#### Exercise
Among the records that follow, find the line with "exit => cases h; rfl" and the line with "have hmod : (flattenLedRing". Set down those lines and all lines between them exactly, without adding anything.

[Stored data entries]
-=-=-

theorem encodeMsg_of_decodeMsg {id : Byte} {raw : List Byte} {m : Message}
    (h : decodeMsg id raw = .ok m) : encodeMsg m = .ok (id, raw) := by
  simp only [decodeMsg, ne_eq, ite_not] at h
  split_ifs at h with h55 hlen h53 hlen h00 hlen h01 hlen h04 hlen h02 hlen h03 hlen
  · cases h; rw [List.length_eq_zero_iff.mp hlen, h55]; rfl
  · cases h; rw [List.length_eq_zero_iff.mp hlen, h53]; rfl
  · cases h; rw [List.length_eq_zero_iff.mp hlen, h00]; rfl
  · split at h
    · cases h
    · next es hes =>
      cases h
      obtain ⟨hrange, hflat⟩ := (decodeLeds_chunkDecoder.eq_ok_iff hlen).mp hes
      exact encodeMsg_led_iff.mpr ⟨h01, hrange, hflat⟩
  · split at h
    · cases h
    · next es hes =>
      cases h
      obtain ⟨hrange, hflat⟩ := (decodeLedRings_chunkDecoder.eq_ok_iff hlen).mp hes
      exact encodeMsg_ledRing_iff.mpr ⟨h04, hrange, hflat⟩
  · cases h; rw [h02, encodeMsg, if_pos hlen]
  · cases h
    have hrest : (raw.drop 16).length = 4 * 16 := by rw [List.length_drop, hlen]
    obtain ⟨hl, hall⟩ := splitLabels_shape hrest
    have htitle : (raw.take 16).length = 16 := List.length_take_of_le (by omega)
    have hflat : flattenLabels (raw.take 16) (splitLabels 16 (raw.drop 16)) = raw := by
      rw [flattenLabels, flatten_splitLabels hrest, List.take_append_drop]
    exact encodeMsg_oledLabels_iff.mpr ⟨h03, labelsShape_iff.mpr ⟨htitle, hl, hall⟩, hflat⟩

theorem decodeMsg_of_encodeMsg {id : Byte} {raw : List Byte} {m : Message}
    (h : encodeMsg m = .ok (id, raw)) : decodeMsg id raw = .ok m := by
  cases m with
  | enter => cases h; rfl
  | ackEntered => cases h; rfl
  | exit => cases h; rfl
  | led es =>
    obtain ⟨rfl, hrange, rfl⟩ := encodeMsg_led_iff.mp h
    have hmod : (flattenLed es).length % 5 = 0 := by rw [flattenLed_length, Nat.mul_mod_right]
    have hdec := (decodeLeds_chunkDecoder.eq_ok_iff (k := 0) hmod).mpr ⟨hrange, rfl⟩
    simp [decodeMsg, hmod, hdec]
  | ledRing es =>
    obtain ⟨rfl, hrange, rfl⟩ := encodeMsg_ledRing_iff.mp h
    have hmod : (flattenLedRing es).length % 7 = 0 := by
      rw [flattenLedRing_length, Nat.mul_mod_right]
    have hdec := (decodeLedRings_chunkDecoder.eq_ok_iff (k := 0) hmod).mpr ⟨hrange, rfl⟩
    simp [decodeMsg, hmod, hdec]
  | oledFramebuffer fb =>
    rw [encodeMsg] at h
    split_ifs at h with hlen
    cases h
    simp [decodeMsg, hlen]
  | oledLabels title labels =>
    obtain ⟨rfl, hshape, rfl⟩ := encodeMsg_oledLabels_iff.mp h
    obtain ⟨htitle, hl, hall⟩ := labelsShape_iff.mp hshape
    have hsplit : splitLabels 16 labels.flatten = labels := by
      rw [← hl, splitLabels_flatten hall]
    have htake : (flattenLabels title labels).take 16 = title := List.take_left' htitle
    have hdrop : (flattenLabels title labels).drop 16 = labels.flatten := List.drop_left' htitle
    simp [decodeMsg, flattenLabels_length hshape, htake, hdrop, hsplit]

/-- The schema decode and the encode are each other's inverses (R179). -/
theorem decodeMsg_eq_ok_iff {id : Byte} {raw : List Byte} {m : Message} :
    decodeMsg id raw = .ok m ↔ encodeMsg m = .ok (id, raw) :=
  ⟨encodeMsg_of_decodeMsg, decodeMsg_of_encodeMsg⟩

end Sys2Proof.Machine
end

section
/-! The forms of the encoded instructions (R72, R75, R79): which bytes the decoder takes for which
row, and why it refuses the others. -/

namespace Sys2Proof.Machine

/-! Frames. -/

theorem mismatchFrom_append (k : Nat) (cs rest : List Byte) :
    mismatchFrom k cs (cs ++ rest) = none := by
  induction cs generalizing k with
  | nil => rfl
  | cons c cs ih => rw [List.cons_append, mismatchFrom, if_pos rfl, ih]

theorem eq_append_of_mismatchFrom {k : Nat} {cs w : List Byte} (h : mismatchFrom k cs w = none) :
    ∃ rest, w = cs ++ rest := by
  induction cs generalizing k w with
  | nil => exact ⟨w, rfl⟩
  | cons c cs ih =>
    cases w with
    | nil => cases h
    | cons x xs =>
      rw [mismatchFrom] at h
      split_ifs at h with hx
      obtain ⟨rest, rfl⟩ := ih h
      exact ⟨rest, by rw [hx]; rfl⟩

theorem payloadOf_hdr (c i z : Byte) (p : List Byte) :
    payloadOf (hdr ++ c :: i :: (p ++ [z])) = p := by
  simp [payloadOf, hdr]

/-- R125's checks after the header. -/
theorem parse_hdr (c i z : Byte) (p : List Byte) :
    parse (hdr ++ c :: i :: (p ++ [z])) =
      if z ≠ term then .error ⟨.headerMismatch, 8 + p.length⟩
      else if c ≠ cat then .error ⟨.categoryMismatch, 6⟩
      else (highByte? p).elim (.ok (i, unpack p))
        fun k => .error ⟨.packedByteOutOfRange, 8 + k⟩ := by
  have hlen : (hdr ++ c :: i :: (p ++ [z])).length = 9 + p.length := by simp [hdr]; omega
  have hlast : (hdr ++ c :: i :: (p ++ [z])).getD (8 + p.length) 0 = z := by
    simp [hdr, Nat.add_comm 8]
  rw [parse, if_neg (by omega), mismatchFrom_append, payloadOf_hdr, hlen,
    show 9 + p.length - 1 = 8 + p.length by omega, hlast]
  cases highByte? p <;> rfl

/-- A buffer long enough that starts with the header has a category, an id, a payload and an end. -/
theorem exists_hdr_of_mismatchFrom {w : List Byte} (hlen : 9 ≤ w.length)
    (h : mismatchFrom 0 hdr w = none) : ∃ c i z p, w = hdr ++ c :: i :: (p ++ [z]) := by
  obtain ⟨rest, rfl⟩ := eq_append_of_mismatchFrom h
  have hrest : 3 ≤ rest.length := by
    have : (hdr ++ rest).length = 6 + rest.length := List.length_append
    omega
  match rest, hrest with
  | c :: i :: body, hbody =>
    rcases List.eq_nil_or_concat body with rfl | ⟨p, z, rfl⟩
    · simp at hbody
    · exact ⟨c, i, z, p, by rw [List.concat_eq_append]⟩

theorem wire_eq (id : Byte) (packed : List Byte) :
    wire id packed = hdr ++ cat :: id :: (packed ++ [term]) := by
  simp [wire]

theorem payloadOf_wire (id : Byte) (packed : List Byte) : payloadOf (wire id packed) = packed := by
  rw [wire_eq, payloadOf_hdr]

theorem parse_wire (id : Byte) (packed : List Byte) :
    parse (wire id packed) = (highByte? packed).elim (.ok (id, unpack packed))
      fun k => .error ⟨.packedByteOutOfRange, 8 + k⟩ := by
  rw [wire_eq, parse_hdr, if_neg (not_not_intro rfl), if_neg (not_not_intro rfl)]

theorem parse_wire_of_lowBytes {packed : List Byte} (h : highByte? packed = none) (id : Byte) :
    parse (wire id packed) = .ok (id, unpack packed) := by
  rw [parse_wire, h]; rfl

/-- What FC.PARSE takes for a frame (R122, R128). -/
theorem eq_wire_of_parse {w raw : List Byte} {id : Byte} (h : parse w = .ok (id, raw)) :
    ∃ packed, highByte? packed = none ∧ w = wire id packed := by
  have hlen : 9 ≤ w.length := Nat.not_lt.mp fun hshort => by
    rw [parse, if_pos hshort] at h; cases h
  have hhdr : mismatchFrom 0 hdr w = none := by
    rw [parse, if_neg (Nat.not_lt.mpr hlen)] at h
    cases hm : mismatchFrom 0 hdr w with
    | none => rfl
    | some k => rw [hm] at h; cases h
  obtain ⟨c, i, z, p, rfl⟩ := exists_hdr_of_mismatchFrom hlen hhdr
  rw [parse_hdr] at h
  split_ifs at h with hterm hcat
  cases hp : highByte? p with
  | some k => rw [hp] at h; cases h
  | none =>
    rw [hp] at h
    cases h
    rw [not_not.mp hterm, not_not.mp hcat]
    exact ⟨p, hp, (wire_eq id p).symm⟩

theorem decodeFrame_wire {packed : List Byte} (h : highByte? packed = none) (id : Byte) :
    decodeFrame (wire id packed) = .ok (rowOfFrame id packed) := by
  rw [decodeFrame, parse_wire_of_lowBytes h, payloadOf_wire]

theorem decodeFrame_of_parse_error {w : List Byte} {f : Failure} (h : parse w = .error f) :
    decodeFrame w = .error (.notAFrame f) := by
  rw [decodeFrame, h]

/-- A frame is the row of the message it carries, or FRAME where it carries none (log 12). -/
theorem rowOfFrame_cases (id : Byte) (packed : List Byte) :
    (isMessageFrame id packed = false ∧ rowOfFrame id packed = .frame id packed) ∨
      ∃ m raw, packed = pack raw ∧ encodeMsg m = .ok (id, raw) ∧
        rowOfFrame id packed = rowOfMessage m := by
  unfold isMessageFrame rowOfFrame
  by_cases hpack : pack (unpack packed) = packed
  · rw [if_pos hpack]
    cases hdec : decodeMsg id (unpack packed) with
    | error e => exact .inl ⟨by simp, rfl⟩
    | ok m => exact .inr ⟨m, unpack packed, hpack.symm, decodeMsg_eq_ok_iff.mp hdec, rfl⟩
  · exact .inl ⟨by simp [hpack], if_neg hpack⟩

theorem isMessageFrame_pack {id : Byte} {raw : List Byte} {m : Message}
    (h : encodeMsg m = .ok (id, raw)) : isMessageFrame id (pack raw) = true := by
  rw [isMessageFrame, unpack_pack, decodeMsg_eq_ok_iff.mpr h]
  simp
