-- ==== Sys2Proof/Word.lean ====
section
/-! DEFINITION. The word types of the block (spec/00_scope.md R12, R13, R14): bytes, 32-bit words and 64-bit words.

Every word is unsigned and its arithmetic is modulo 2^N, which is what BitVec's `+`, `&&&`, `|||`, `^^^` and `~~~`
compute; the rotations and shifts of R13 stand in Machine/WordOps.lean. A byte string is a list of bytes, indexed from 0. -/

namespace Sys2Proof

/-- A byte, bits 7..0 (R12). -/
abbrev Byte := BitVec 8

/-- A 32-bit word, bits 31..0 (R12). -/
abbrev W32 := BitVec 32

/-- A 64-bit word, bits 63..0 (R12). -/
abbrev W64 := BitVec 64

end Sys2Proof
end

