-- ==== Sys2Proof/Config.lean ====
section
/-! DEFINITION. The named implementation parameters of spec/00_scope.md R11.

`KEY_CAPACITY` is OPEN: "The model takes it as an argument". So it is no constant here: State carries it as a field that
no command writes, every statement about a state holds for every value of it, and only the reset state fixes it, at the
default R11 gives. `NINST` is OPEN too: it is the length of the list of blocks of a system (Machine/System.lean). -/

namespace Sys2Proof

/-- R11: the default of KEY_CAPACITY, the largest value LEN can hold. -/
def keyCapacityDefault : Nat := 2 ^ 31 - 1

/-- R101: a host buffer is at most this long. -/
def maxBufferLength : Nat := 2 ^ 31 - 1

end Sys2Proof
end

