-- ==== Sys2Proof/Machine/Endian.lean ====
section
/-! DEFINITION. The endian word pack and unpack units (spec/40_endian.md R200 to R210). Unpack turns bytes into a word,
pack turns a word into bytes. None has a command word and none reads or writes state.

A unit is called with indices in range (R15, 40_endian.md): `s.getD k 0` stands for `s[k]`, and the 0 it would give beyond
the end is never used by an engine. -/

namespace Sys2Proof.Machine

/-- `zext_N(s[k])` (R14). -/
def byteAt (N : Nat) (s : List Byte) (k : Nat) : BitVec N := (s.getD k 0).zeroExtend N

/-- R201. -/
def unpack32le (s : List Byte) (i : Nat) : W32 :=
  byteAt 32 s i ||| byteAt 32 s (i + 1) <<< 8 ||| byteAt 32 s (i + 2) <<< 16 ||| byteAt 32 s (i + 3) <<< 24

/-- R202. -/
def unpack32be (s : List Byte) (i : Nat) : W32 :=
  byteAt 32 s i <<< 24 ||| byteAt 32 s (i + 1) <<< 16 ||| byteAt 32 s (i + 2) <<< 8 ||| byteAt 32 s (i + 3)

/-- R203: the sum over k of `zext_64(s[i+k]) << 8k`. -/
def unpack64le (s : List Byte) (i : Nat) : W64 :=
  byteAt 64 s i + byteAt 64 s (i + 1) <<< 8 + byteAt 64 s (i + 2) <<< 16 + byteAt 64 s (i + 3) <<< 24
    + byteAt 64 s (i + 4) <<< 32 + byteAt 64 s (i + 5) <<< 40 + byteAt 64 s (i + 6) <<< 48 + byteAt 64 s (i + 7) <<< 56

/-- R204: the sum over k of `zext_64(s[i+k]) << 8(7−k)`. -/
def unpack64be (s : List Byte) (i : Nat) : W64 :=
  byteAt 64 s i <<< 56 + byteAt 64 s (i + 1) <<< 48 + byteAt 64 s (i + 2) <<< 40 + byteAt 64 s (i + 3) <<< 32
    + byteAt 64 s (i + 4) <<< 24 + byteAt 64 s (i + 5) <<< 16 + byteAt 64 s (i + 6) <<< 8 + byteAt 64 s (i + 7)

/-- `w[lo+7:lo]` (R12). -/
def byteOf {N : Nat} (w : BitVec N) (lo : Nat) : Byte := w.extractLsb' lo 8

/-- R205. -/
def pack32le (w : W32) : List Byte := [byteOf w 0, byteOf w 8, byteOf w 16, byteOf w 24]

/-- R206. -/
def pack32be (w : W32) : List Byte := [byteOf w 24, byteOf w 16, byteOf w 8, byteOf w 0]

/-- R207. -/
def pack64le (w : W64) : List Byte :=
  [byteOf w 0, byteOf w 8, byteOf w 16, byteOf w 24, byteOf w 32, byteOf w 40, byteOf w 48, byteOf w 56]

/-- R208. -/
def pack64be (w : W64) : List Byte :=
  [byteOf w 56, byteOf w 48, byteOf w 40, byteOf w 32, byteOf w 24, byteOf w 16, byteOf w 8, byteOf w 0]

/-- The words of a chaining state, H[0] first. -/
def Words4.toList {α : Type} (h : Words4 α) : List α := [h.w0, h.w1, h.w2, h.w3]

/-- The words of a chaining state, H[0] first. -/
def Words5.toList {α : Type} (h : Words5 α) : List α := [h.w0, h.w1, h.w2, h.w3, h.w4]

/-- The words of a chaining state, H[0] first. -/
def Words8.toList {α : Type} (h : Words8 α) : List α := [h.w0, h.w1, h.w2, h.w3, h.w4, h.w5, h.w6, h.w7]

/-- R209: `packwords(alg, H)`, the chaining words as bytes, H[0] first, in the algorithm's width and order. -/
def packWords : Chain → List Byte
  | .md5 h => h.toList.flatMap pack32le
  | .sha1 h => h.toList.flatMap pack32be
  | .sha256 h => h.toList.flatMap pack32be
  | .sha224 h => h.toList.flatMap pack32be
  | .sha512 h => h.toList.flatMap pack64be
  | .sha384 h => h.toList.flatMap pack64be
  | .rmd160 h => h.toList.flatMap pack32le

/-- R210: sixteen message words of a block, by a 32-bit unit: `M[j] = U(B, 4j)`. -/
def unpackBlock32 (unit : List Byte → Nat → W32) (b : List Byte) : List W32 :=
  (List.range 16).map fun j => unit b (4 * j)

/-- R210: sixteen message words of a block, by a 64-bit unit: `M[j] = U(B, 8j)`. -/
def unpackBlock64 (unit : List Byte → Nat → W64) (b : List Byte) : List W64 :=
  (List.range 16).map fun j => unit b (8 * j)

end Sys2Proof.Machine
end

-=-=-

#### Task solution
  | exit => cases h; rfl
  | led es =>
    obtain ⟨rfl, hrange, rfl⟩ := encodeMsg_led_iff.mp h
    have hmod : (flattenLed es).length % 5 = 0 := by rw [flattenLed_length, Nat.mul_mod_right]
    have hdec := (decodeLeds_chunkDecoder.eq_ok_iff (k := 0) hmod).mpr ⟨hrange, rfl⟩
    simp [decodeMsg, hmod, hdec]
  | ledRing es =>
    obtain ⟨rfl, hrange, rfl⟩ := encodeMsg_ledRing_iff.mp h
    have hmod : (flattenLedRing es).length % 7 = 0 := by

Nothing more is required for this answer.